@[simp] theorem State.modPanel_fuse (s : State) (p : PanelId) (f : PanelState → PanelState) : (s.modPanel p f).fuse = s.fuse := rfl
@[simp] theorem State.modPanel_inReset (s : State) (p : PanelId) (f : PanelState → PanelState) : (s.modPanel p f).inReset = s.inReset := rfl
@[simp] theorem State.modPanel_retired (s : State) (p : PanelId) (f : PanelState → PanelState) : (s.modPanel p f).retired = s.retired := rfl
@[simp] theorem State.modPanel_stage (s : State) (p : PanelId) (f : PanelState → PanelState) : (s.modPanel p f).stage = s.stage := rfl
@[simp] theorem State.modPanel_bootMs (s : State) (p : PanelId) (f : PanelState → PanelState) : (s.modPanel p f).bootMs = s.bootMs := rfl
@[simp] theorem State.modPanel_sclk (s : State) (p : PanelId) (f : PanelState → PanelState) : (s.modPanel p f).sclk = s.sclk := rfl
@[simp] theorem State.modPanel_pins (s : State) (p : PanelId) (f : PanelState → PanelState) : (s.modPanel p f).pins = s.pins := rfl
@[simp] theorem State.modPanel_side (s : State) (p : PanelId) (f : PanelState → PanelState) : (s.modPanel p f).side = s.side := rfl
@[simp] theorem State.modPanel_siteSlot (s : State) (p : PanelId) (f : PanelState → PanelState) : (s.modPanel p f).siteSlot = s.siteSlot := rfl
@[simp] theorem State.modPanel_arrays (s : State) (p : PanelId) (f : PanelState → PanelState) : (s.modPanel p f).arrays = s.arrays := rfl
@[simp] theorem State.modPanel_fields (s : State) (p : PanelId) (f : PanelState → PanelState) : (s.modPanel p f).fields = s.fields := rfl
@[simp] theorem State.modPanel_hbm (s : State) (p : PanelId) (f : PanelState → PanelState) : (s.modPanel p f).hbm = s.hbm := rfl
@[simp] theorem State.modPanel_mem (s : State) (p : PanelId) (f : PanelState → PanelState) : (s.modPanel p f).mem = s.mem := rfl
@[simp] theorem State.modPanel_net (s : State) (p : PanelId) (f : PanelState → PanelState) : (s.modPanel p f).net = s.net := rfl
@[simp] theorem State.modPanel_coh (s : State) (p : PanelId) (f : PanelState → PanelState) : (s.modPanel p f).coh = s.coh := rfl
@[simp] theorem State.modPanel_sites (s : State) (p : PanelId) (f : PanelState → PanelState) : (s.modPanel p f).sites = s.sites := rfl
@[simp] theorem State.modPanel_ports (s : State) (p : PanelId) (f : PanelState → PanelState) : (s.modPanel p f).ports = s.ports := rfl
@[simp] theorem State.modPanel_img (s : State) (p : PanelId) (f : PanelState → PanelState) : (s.modPanel p f).img = s.img := rfl
@[simp] theorem State.modPanel_lcs (s : State) (p : PanelId) (f : PanelState → PanelState) : (s.modPanel p f).lcs = s.lcs := rfl
@[simp] theorem State.modPanel_ras (s : State) (p : PanelId) (f : PanelState → PanelState) : (s.modPanel p f).ras = s.ras := rfl
@[simp] theorem State.modPanel_twin (s : State) (p : PanelId) (f : PanelState → PanelState) : (s.modPanel p f).twin = s.twin := rfl
@[simp] theorem State.modPanel_lines (s : State) (p : PanelId) (f : PanelState → PanelState) : (s.modPanel p f).lines = s.lines := rfl
@[simp] theorem State.modPanel_clk (s : State) (p : PanelId) (f : PanelState → PanelState) : (s.modPanel p f).clk = s.clk := rfl
@[simp] theorem State.modPanel_pwr (s : State) (p : PanelId) (f : PanelState → PanelState) : (s.modPanel p f).pwr = s.pwr := rfl
@[simp] theorem State.modPanel_heldLow (s : State) (p : PanelId) (f : PanelState → PanelState) : (s.modPanel p f).heldLow = s.heldLow := rfl
@[simp] theorem State.modPanel_latched (s : State) (p : PanelId) (f : PanelState → PanelState) : (s.modPanel p f).latched = s.latched := rfl
@[simp] theorem State.modPanel_draws (s : State) (p : PanelId) (f : PanelState → PanelState) : (s.modPanel p f).draws = s.draws := rfl
@[simp] theorem State.modPanel_out (s : State) (p : PanelId) (f : PanelState → PanelState) : (s.modPanel p f).out = s.out := rfl
@[simp] theorem State.modPanel_pending (s : State) (p : PanelId) (f : PanelState → PanelState) : (s.modPanel p f).pending = s.pending := rfl
@[simp] theorem State.modPanel_pnl (s : State) (p : PanelId) (f : PanelState → PanelState) : (s.modPanel p f).pnl = { s.pnl with panels := vmod s.pnl.panels p f } := rfl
----
* [WHAT IS EXPECTED]
Copy out, word for word, the part of the entries above that begins at the line with "s.stage := rfl" and ends at the line with "s.pins := rfl", including both.

* [RESPONSE AREA]
@[simp] theorem State.modPanel_stage (s : State) (p : PanelId) (f : PanelState → PanelState) : (s.modPanel p f).stage = s.stage := rfl
@[simp] theorem State.modPanel_bootMs (s : State) (p : PanelId) (f : PanelState → PanelState) : (s.modPanel p f).bootMs = s.bootMs := rfl
@[simp] theorem State.modPanel_sclk (s : State) (p : PanelId) (f : PanelState → PanelState) : (s.modPanel p f).sclk = s.sclk := rfl
@[simp] theorem State.modPanel_pins (s : State) (p : PanelId) (f : PanelState → PanelState) : (s.modPanel p f).pins = s.pins := rfl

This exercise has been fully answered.